> **Instructions to follow**
A line qualifies if it holds the string "that". Copy every qualifying line from the records.

Dataset extract: Begin

-- ==== Sys2Proof/Machine/Volumes.lean ====
section
/-! DEFINITION. The volume, journal and device groups of mailbox commands (Table 11-8): volumes and their extents, start, stop and drain,
the Region Attribute Table, resource assignment, CANCEL and the end of stored changes. -/

namespace Sys2Proof.Machine

/-! ### Creation, deletion and change (R488-R490) -/

/-- Extents that a change of another volume, accepted and not yet in effect, asks for (R128, R381). -/
def askedExtents (s : State) (pool vol : Nat) : List Nat :=
  s.mbx.flatMap (fun (e : Nat × Mailbox) => match e.2.change with
    | some (.vol v (some c)) => if c.pool = pool ∧ v ≠ vol then c.extents else []
    | _ => [])

/-- An extent list in error for a volume of a pool (R488). -/
def badExtents (s : State) (pool vol : Nat) (extents : Nat) (segLen : Nat) (l : List Nat) : Bool :=
  let held := (s.cfg.vols.filter (fun e => e.2.pool == pool && e.1 != vol)).flatMap (fun e => e.2.extents)
  decide (segLen < 4 * extents) || l.length != extents || decide (l.eraseDups.length < l.length) ||
    l.any (fun e => decide ((poolCfg s pool).extents ≤ e) || held.contains e || (askedExtents s pool vol).contains e ||
      (getPool s pool).zeroing.contains e)

/-- Field errors of EXTENTS and LIST. -/
def extentFields (off : Nat) (extents : Nat) (buf : SegDesc) : List (Nat × Bool) :=
  [(off, decide (extents < 1 ∨ 2 ^ 20 < extents)), (off + if off = 4 then 4 else 8, badBuf buf)]

def sealBit (attr : BitVec 8) : Bool := attr.getLsbD 0

/-- HOME of a tile number field: a tile of the part or, where allowed, 0xFF. -/
def badTile (home : Nat) (choose : Bool) : Bool := decide (7 < home) && !(choose && home == 0xFF)

/-- The home of a new volume: the tile named, or the device's choice (R488, R103). -/
def newHome (s : State) (p : VolParams) : Option Nat := if p.home = 0xFF then chooseHome s (sealBit p.attr) else some p.home

/-- VOLUME_CREATE (R488). -/
def execVolumeCreate (g : Go) (p : VolParams) (s : State) : Result :=
  let st := (getPool s p.pool).st
  let named := p.home != 0xFF
  let full := sealBit p.attr && (match newHome s p with
    | some t => decide (2048 ≤ sealsOn s t)
    | none => true)
  mbxRun s g false false 32
    ([(2, decide (63 < p.pool)), (4, badTile p.home true), (5, decide (7 < p.attr.toNat)), (6, decide (3 < p.policy))] ++
      extentFields 8 p.extents p.buf)
    [needVol (decide (p.vol < s.part.volumes)),
     fieldsBad [(0, (volCfg? s p.vol).isSome), (2, (poolCfg? s p.pool).isNone || poolReserved s p.pool), (4, named && !tileUp s p.home)],
     needReplay s, refuse (st == .offline) 0x0101, needFree (st == .initialising),
     fieldsBad [(5, full), (16, badExtents s p.pool p.vol p.extents p.buf.segLen.toNat p.list)], needPartner s p.pool]
    [objVol p.vol, objPool p.pool]
    (fun s =>
      let t := (newHome s p).getD 0
      changePool s g.mb p.pool
        (.vol p.vol (some { pool := p.pool, home := t, attr := p.attr, policy := p.policy, extents := p.list })) (leBytes 1 t))

/-- Checks of a command that changes a stopped volume named at offset 0. -/
def stoppedVol (s : State) (g : Go) (vol : Nat) : List Check :=
  volObj s g.mb vol 0 ++ [needStopped ((getVol s vol).st == .stopped)]

/-- VOLUME_DELETE (R489). -/
def execVolumeDelete (g : Go) (vol : Nat) (s : State) : Result :=
  mbxRun s g false false 2 [] (stoppedVol s g vol ++ [needPartner s (volCfg s vol).pool]) [objVol vol]
    (fun s => changePool s g.mb (volCfg s vol).pool (.vol vol none) [])

/-- VOLUME_SET (R490, R103). -/
def execVolumeSet (g : Go) (vol mask home : Nat) (attr : BitVec 8) (policy : Nat) (s : State) : Result :=
  let c := volCfg s vol
  let home' := if bit mask 0 then home else c.home
  let attr' := if bit mask 1 then attr else c.attr
  let full := sealBit attr' && (home' != c.home || !sealBit c.attr) && decide (2048 ≤ sealsOn s home')
  mbxRun s g false false 6
    [(2, decide (7 < mask)), (3, bit mask 0 && badTile home false), (4, bit mask 1 && decide (7 < attr.toNat)),
     (5, bit mask 2 && decide (3 < policy))]
    (volObj s g.mb vol 0 ++ [fieldsBad [(3, bit mask 0 && !tileUp s home)], needStopped ((getVol s vol).st == .stopped),
      fieldsBad [(if home' = c.home then 4 else 3, full)], needPartner s c.pool])
    [objVol vol]
    (fun s =>
      let c := volCfg s vol
      changePool s g.mb c.pool
        (.vol vol (some { c with home := home', attr := attr', policy := if bit mask 2 then policy else c.policy })) [])

/-- VOLUME_SET_EXTENTS (R488, R489). -/
def execVolumeSetExtents (g : Go) (vol extents : Nat) (buf : SegDesc) (list : List Nat) (s : State) : Result :=
  let pool := (volCfg s vol).pool
  mbxRun s g false false 24 (extentFields 4 extents buf)
    (stoppedVol s g vol ++ [fieldsBad [(8, badExtents s pool vol extents buf.segLen.toNat list)], needPartner s pool])
    [objVol vol]
    (fun s => changePool s g.mb pool (.vol vol (some { volCfg s vol with extents := list })) [])

/-! ### The Region Attribute Table (R278) -/

/-- Two RAT regions share a row. -/
def ratOverlap (a b : RatEntry) : Bool := a.valid && b.valid && overlap a.firstRow a.rows b.firstRow b.rows

/-- Fields of the RAT in error, with the offset of their entry (R278). -/
def ratErrors (l : List RatEntry) : List (Nat × Bool) :=
  (List.range l.length).map (fun i =>
    match l[i]? with
    | some e => (8 + 16 * i, (e.valid && (decide (2 ^ 30 < e.firstRow + e.rows) || e.rows == 0 || decide (3 < e.policy))) ||
        (l.take i).any (fun d => ratOverlap d e))
    | none => (0, false))

/-- CACHE_RAT_SET (R278, R381): the RAT belongs to the description of a mirrored pool. -/
def execCacheRatSet (g : Go) (vol policy : Nat) (entries : List RatEntry) (s : State) : Result :=
  mbxRun s g false false (if entries.isEmpty then 4 else 8 + 16 * entries.length)
    ([(2, decide (3 < policy)), (3, decide (16 < entries.length))] ++ ratErrors entries)
    (stoppedVol s g vol ++ [needPartner s (volCfg s vol).pool]) [objVol vol]
    (fun s =>
      let c := volCfg s vol
      changePool s g.mb c.pool (.vol vol (some { c with policy := policy, rat := entries })) [])

/-! ### Start, stop and status (R480, R482, R579) -/

/-- A volume with ENCRYPT that holds no key (R482). -/
def keyless (s : State) (vol : Nat) : Bool := (volCfg s vol).attr.getLsbD 2 && (volCfg s vol).key.isNone

/-- VOLUME_START (R482). -/
def execVolumeStart (g : Go) (vol : Nat) (s : State) : Result :=
  let st := (getVol s vol).st
  mbxRun s g false (volExists s g.mb vol && keyless s vol) 2 []
    (volObj s g.mb vol 0 ++ [needStopped (st != .offline), needRunning ((getPool s (volCfg s vol).pool).st == .running)])
    [objVol vol]
    (fun s =>
      if st = .running then mbxOk s g.mb []
      else mbxStore (modVol (setVolCfg s vol { volCfg s vol with running := true }) vol (fun v => { v with st := .running })) g.mb [])

/-- A volume at rest: STOPPED, now and in the stored configuration. -/
def stopVol (s : State) (vol : Nat) : State :=
  modVol (setVolCfg s vol { volCfg s vol with running := false }) vol (fun v => { v with st := .stopped, draining := false })

/-- VOLUME_STOP (R480): intake ends, and destage goes on at priority. -/
def execVolumeStop (g : Go) (vol : Nat) (s : State) : Result :=
  mbxRun s g false false 2 [] (volObj s g.mb vol 0) [objVol vol, objCancel g.mb]
    (fun s =>
      match (getVol s vol).st with
      | .stopped => mbxOk s g.mb []
      | .offline => mbxStore (stopVol s vol) g.mb []
      | _ => mbxPark (modVol s vol (fun v => { v with st := .stopping, draining := true })) g.mb (.volumeStop vol) [])

/-- A record of the device's own volumes stands unretired in some ring, for a volume that `f` picks. -/
def anyIntent (s : State) (f : Nat → Bool) : Bool :=
  s.tiles.any (fun e => e.2.amber.intents.any (fun r => !r.r.partner && f r.r.vol))

/-- A row of a volume is dirty in its home tile's tier. -/
def dirtyVol (s : State) (vol : Nat) : Bool :=
  let t := (getTile s (homeTile s vol)).tier
  t.lines.any (fun e => e.2.c.vol == vol && e.2.c.dirty != 0) || t.evb.any (fun e => e.2.vol == vol && e.2.dirty != 0) ||
    t.store.any (fun e => e.2.c.vol == vol && e.2.c.dirty != 0)

/-- Accepted commands of a volume that have not completed. -/
def acceptedOf (s : State) (vol : Nat) : Bool :=
  s.cmds.any (fun c => c.vol == vol && c.phase != .received && c.phase != .forwarded)

/-- VOLUME_STOP_COMPLETE (R480, steps 2 to 4). -/
def execVolumeStopComplete (mb : Nat) (s : State) : Result :=
  match (getMbx s mb).running with
  | some (.volumeStop vol) =>
    let off := (getVol s vol).st == .offline
    if serving s && (off || !(acceptedOf s vol || dirtyVol s vol || anyIntent s (· == vol) || s.destages.any (fun d => d.vol == vol))) then
      done (mbxPark (stopVol s vol) mb (.volumeStopped vol) [])
    else .next s
  | _ => .next s

/-- VOLUME_STATUS STATE. -/
def volStateCode (st : VolState) : Nat :=
  match st with
  | .stopped => 1
  | .running => 2
  | .stopping => 2
  | .offline => 3

/-- VOLUME_STATUS (R579, R490). -/
def execVolumeStatus (g : Go) (vol : Nat) (s : State) : Result :=
  mbxRun s g true false 2 []
    [needVol (decide (vol < s.part.volumes) && fnMayVol s g.mb vol), { fails := volReserved s vol, status := 0x0002, detail := 0 }, needReplay s]
    [objVol vol]
    (fun s =>
      match volCfg? s vol with
      | none => mbxOk s g.mb (leBytes 12 0)
      | some c =>
        let v := getVol s vol
        mbxOk s g.mb (leBytes 1 (volStateCode v.st) ++ leBytes 1 v.home ++ leBytes 1 c.attr.toNat ++ leBytes 1 c.policy ++ leBytes 2 c.pool ++
          leBytes 2 (flag 0 c.key.isSome) ++ leBytes 4 c.extents.length))

/-! ### The journal group (R201) -/

/-- Counts of JOURNAL_STATUS of a tile: occupancy, unretired INTENTs, head and tail SEQUENCE, relocations. -/
def journalTile (a : Amber) : List Nat :=
  [a.used, a.intents.length, ((a.live.head?).map (·.r.seq)).getD a.nextSeq, a.nextSeq, a.relocations]

/-- Counts of JOURNAL_STATUS of a pool: segment use per tile, mirror members and whether they are usable, and the partner state by codes of
the model's: 0 no partner, 1 up, 2 down, 3 suspended (log entry 117). -/
def journalPool (s : State) (pool : Nat) : List Nat :=
  let p := getPool s pool
  let c := poolCfg s pool
  ((List.range s.part.tiles).map (fun t => ((Tab.getD p.segs t {}).used.map (·.2)).foldl (· + ·) 0)) ++
    [c.mirror0, c.mirror1, p.mirrorUsable.toNat, match c.partner with
      | none => 0
      | some l => if p.suspended then 3 else if (getPartner s l).up then 1 else 2]

/-- JOURNAL_STATUS. -/
def execJournalStatus (g : Go) (scope ident : Nat) (buf : SegDesc) (s : State) : Result :=
  mbxRun s g false false 24 [(0, decide (1 < scope)), (2, scope == 1 && decide (63 < ident)), (8, badBuf buf)]
    (if scope = 0 then [need (decide (ident < s.part.tiles)) 2] else poolObj s ident 2)
    (if scope = 0 then [] else [objPool ident])
    (fun s =>
      let data := countBytes (if scope = 0 then journalTile (getTile s ident).amber else journalPool s ident)
      mbxOk (writeBuf s g.mb buf data) g.mb (bytesField data))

Dataset extract: End

> **Response to this task**
/-- Extents that a change of another volume, accepted and not yet in effect, asks for (R128, R381). -/
/-- Checks of a command that changes a stopped volume named at offset 0. -/
/-- A volume with ENCRYPT that holds no key (R482). -/
/-- A record of the device's own volumes stands unretired in some ring, for a volume that `f` picks. -/
/-- Accepted commands of a volume that have not completed. -/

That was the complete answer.